Author: Manolis Tzanidakis
User Level: Beginner to intermediate
Recent versions of most Linux distributions support non-English languages out of the box by using the Unicode standard. I was pleasantly surprised when I found out that I was able to read and write in Greek — my native language — on a fresh Ubuntu Edgy Eft installation without any manual intervention. Unfortunately, my happiness lasted only until I tried to open files with Greek file names. Instead of Greek characters I saw garbage. I’ve been using the 8-bit ISO 8859-7 encoding for Greek file names, and since it worked well I was too lazy to convert my systems to Unicode. Manually renaming hundreds of files in order to convert them to Unicode was not an option; I needed some kind of automation. Convmv is the right tool for that job.
Convmv is a Perl program that converts file names and directories between different character encodings. It converts only the file names, not the content of the files, and can also convert a whole filesystem, including symlinks. Most Linux distributions offer packages for convmv, and you can also find it in the FreeBSD ports and NetBSD pkgsrc. Manual installation is fairly easy since the program depends only on Perl, which is installed by default on virtually all Linux distributions and BSD variants; running
make install will install the program in /usr/local/bin and its man page in /usr/local/share/man/man1.

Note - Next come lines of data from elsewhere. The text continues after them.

theorem productCoeff_cons_succ (a : Byte) (p q : List Byte) (t : Nat) :
    productCoeff (a :: p) q (t + 1) = fieldProduct a (q.getD (t + 1) 0#8) ^^^ productCoeff p q t := by
  rw [productCoeff, xorSum_range_succ]
  simp only [Nat.add_sub_add_right, List.getD_cons_succ]
  rfl

/-- The rows of the product loop add up to the sums of 41_poly.md R98. -/
theorem getD_polyMul (p q : List Byte) (t : Nat) : (polyMul p q).getD t 0#8 = productCoeff p q t := by
  induction p generalizing t with
  | nil => exact (productCoeff_nil q t).symm
  | cons a p ih =>
    rw [polyMul, getD_xorInto, getD_map_gfMul]
    cases t with
    | zero => rw [productCoeff_zero]; exact BitVec.xor_zero
    | succ t => rw [List.getD_cons_succ, ih, productCoeff_cons_succ]

/-- The terms of a coefficient in reverse are those of the swapped product. -/
theorem productCoeff_comm (p q : List Byte) (t : Nat) : productCoeff p q t = productCoeff q p t := by
  rw [productCoeff, xorSum_range_reflect, productCoeff]
  refine congrArg xorSum (List.map_congr_left fun i hi => ?_)
  have hle : i ≤ t := Nat.le_of_lt_succ (List.mem_range.1 hi)
  rw [Nat.add_sub_cancel, Nat.sub_sub_self hle, fieldProduct_comm]

/-! ## Values -/

/-- The value at `x` of the polynomial of `n` coefficients that begins with those of `p`, and is 0 after them. -/
def valueIn (x : Byte) (n : Nat) (p : List Byte) : Byte :=
  xorSum ((List.range n).map fun i => fieldProduct (p.getD i 0#8) (fieldPower x (n - 1 - i)))

theorem polyValue_eq_valueIn (p : List Byte) (x : Byte) : polyValue p x = valueIn x p.length p := rfl

theorem valueIn_nil (x : Byte) (n : Nat) : valueIn x n [] = 0#8 := by
  simp only [valueIn, List.getD_nil, fieldProduct_zero_left, xorSum_map_zero]

theorem valueIn_cons (x : Byte) (n : Nat) (a : Byte) (p : List Byte) :
    valueIn x (n + 1) (a :: p) = fieldProduct a (fieldPower x n) ^^^ valueIn x n p := by
  have hexp (i : Nat) : n + 1 - 1 - (i + 1) = n - 1 - i := by omega
  rw [valueIn, xorSum_range_succ]
  simp only [hexp, List.getD_cons_succ]
  rfl

theorem valueIn_zero_cons (x : Byte) (n : Nat) (p : List Byte) : valueIn x n (0#8 :: p) = valueIn x (n - 1) p := by
  cases n with
  | zero => rfl
  | succ n => rw [valueIn_cons, fieldProduct_zero_left, BitVec.zero_xor, Nat.add_sub_cancel]

theorem valueIn_xorInto (x : Byte) (n : Nat) (p q : List Byte) :
    valueIn x n (xorInto p q) = valueIn x n p ^^^ valueIn x n q := by
  simp only [valueIn, getD_xorInto, fieldProduct_xor_left, xorSum_map_xor]

theorem valueIn_map_gfMul (x : Byte) (n : Nat) (a : Byte) (p : List Byte) :
    valueIn x n (p.map fun b => gfMul a b) = fieldProduct a (valueIn x n p) := by
  simp only [valueIn, getD_map_gfMul, fieldProduct_assoc, xorSum_map_fieldProduct]

@[simp] theorem polyValue_nil (x : Byte) : polyValue [] x = 0#8 := rfl

theorem polyValue_cons (a : Byte) (p : List Byte) (x : Byte) :
    polyValue (a :: p) x = fieldProduct a (fieldPower x p.length) ^^^ polyValue p x := valueIn_cons x p.length a p

theorem polyValue_append (p q : List Byte) (x : Byte) :
    polyValue (p ++ q) x = fieldProduct (polyValue p x) (fieldPower x q.length) ^^^ polyValue q x := by
  induction p with
  | nil => rw [polyValue_nil, fieldProduct_zero_left, BitVec.zero_xor, List.nil_append]
  | cons a p ih =>
    rw [List.cons_append, polyValue_cons, polyValue_cons, ih, List.length_append, fieldPower_add,
      fieldProduct_xor_left, fieldProduct_assoc, BitVec.xor_assoc]

/-- Zero coefficients behind a polynomial multiply it by powers of x. -/
theorem valueIn_length_add (x : Byte) (p : List Byte) (m : Nat) :
    valueIn x (p.length + m) p = fieldProduct (polyValue p x) (fieldPower x m) := by
  induction p with
  | nil => rw [valueIn_nil, polyValue_nil, fieldProduct_zero_left]
  | cons a p ih =>
    rw [List.length_cons, Nat.add_right_comm, valueIn_cons, ih, polyValue_cons, fieldPower_add, fieldProduct_xor_left,
      fieldProduct_assoc]

theorem polyValue_replicate_zero (k : Nat) (x : Byte) : polyValue (List.replicate k 0#8) x = 0#8 := by
  induction k with
  | zero => rfl
  | succ k ih => rw [List.replicate_succ, polyValue_cons, ih, fieldProduct_zero_left, BitVec.xor_zero]

/-- Horner's rule from any accumulator on (41_poly.md R106). -/
theorem foldl_horner (p : List Byte) (x acc : Byte) :
    p.foldl (fun acc c => gfMul acc x ^^^ c) acc =
      fieldProduct acc (fieldPower x p.length) ^^^ polyValue p x := by
  induction p generalizing acc with
  | nil => exact ((BitVec.xor_zero).trans (fieldProduct_one_right acc)).symm
  | cons c p ih =>
    rw [List.foldl_cons, ih, gfMul_eq_fieldProduct, fieldProduct_xor_left, fieldProduct_assoc, polyValue_cons,
      BitVec.xor_assoc]
    rfl

theorem polyEval_eq_polyValue (p : List Byte) (x : Byte) : polyEval p x = polyValue p x := by
  rw [polyEval, foldl_horner, fieldProduct_zero_left, BitVec.zero_xor]

/-! ## Products, the generator and the division at a point -/

theorem valueIn_polyMul (x : Byte) (p : List Byte) {q : List Byte} (hq : 1 ≤ q.length) :
    valueIn x (p.length + q.length - 1) (polyMul p q) = fieldProduct (polyValue p x) (polyValue q x) := by
  induction p with
  | nil => rw [polyMul, valueIn_nil, polyValue_nil, fieldProduct_zero_left]
  | cons a p ih =>
    have hlen : (a :: p).length + q.length - 1 = q.length + p.length := by simp only [List.length_cons]; omega
    rw [hlen, polyMul, valueIn_xorInto, valueIn_map_gfMul, valueIn_length_add, valueIn_zero_cons,
      Nat.add_comm q.length, ih, polyValue_cons, fieldProduct_xor_left, fieldProduct_assoc,
      fieldProduct_comm (polyValue q x)]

convmv without any arguments prints the list of all available options. All options are explained in detail in the program’s man page.
Let’s start by running
convmv --list to display the supported encodings. To convert all Ogg/Vorbis files in the current directory from ISO 8859-7 to UTF-8 (Unicode) run
convmv -f iso-8859-7 -t utf8 *.ogg. This command will not actually rename the files — it just prints what it should do. To rename the files, add the
--notest option. If you want the program to ask for confirmation before any action, add the
-i option to enable interactive mode.
By default the program checks whether the file names you want to rename are already using the specified encoding and skips them accordingly. Although you can speed up the whole process by disabling this feature with the
--nosmart switch, it’s better not to, since it could lead to “double-encoded” file names with incorrect characters. Nevertheless, the man page has a section on how to repair double-encoded files. The program will also stop if you try to rename a file by giving it a name with the target encoding that already exists on the same path. You can however use the
--replace switch to have that file overwritten in case its content is the same as that of the original file.
After making sure that your options work correctly, it’s time to convert the whole filesystem to UTF-8 with a single command. We will also add the
-r switch, which enables recursive mode. For example, issue
convmv -f iso-8859-7 -t utf8 -r --notest --replace ~/data to convert all the files and directories inside the data directory in your home from ISO 8859-7 to UTF-8. You can also use convmv to convert file names to all upper or lower case with the
--upper and –lower options respectively. If the file is not ASCII-encoded you must also supply its encoding with the
Besides the conversion to Unicode, convmv can be useful when you need to exchange files with users of obsolete operating systems that have no support for the Unicode charset, such as Windows 98 or older versions of Linux. Speaking of cross-platform interoperability, Mac OS X has a strange way of handling Unicode-encoded file names. Linux and most other Unix-like OS use the C normalization form (NFC) for encoding to UTF-8, while OS X uses NFD. Convmv can convert file names between these two standards with the
--nfd switches. You might face similar issues with the JFS and NFS v4 file systems; check the convmv man page for more information.
Convmv made my transition to Unicode as painless as possible. It converted all my files while I was making a cup of coffee, giving me plenty of time to play with the new version of Ubuntu.